-- ==== Sys2Proof/Machine/System.lean ====
section
/-! DEFINITION. The system command `NOP` (spec/44_system.md rule R216). -/

namespace Sys2Proof.Machine

/-- `NOP`: no state change (R216). -/
def execNop (s : State) : Result := .next s

end Sys2Proof.Machine
end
------------------------------------
== What to produce ==
Write out all the entries once more, exactly.

== Result of the exercise ==
-- ==== Sys2Proof/Machine/System.lean ====
section
/-! DEFINITION. The system command `NOP` (spec/44_system.md rule R216). -/

namespace Sys2Proof.Machine

/-- `NOP`: no state change (R216). -/
def execNop (s : State) : Result := .next s

end Sys2Proof.Machine
end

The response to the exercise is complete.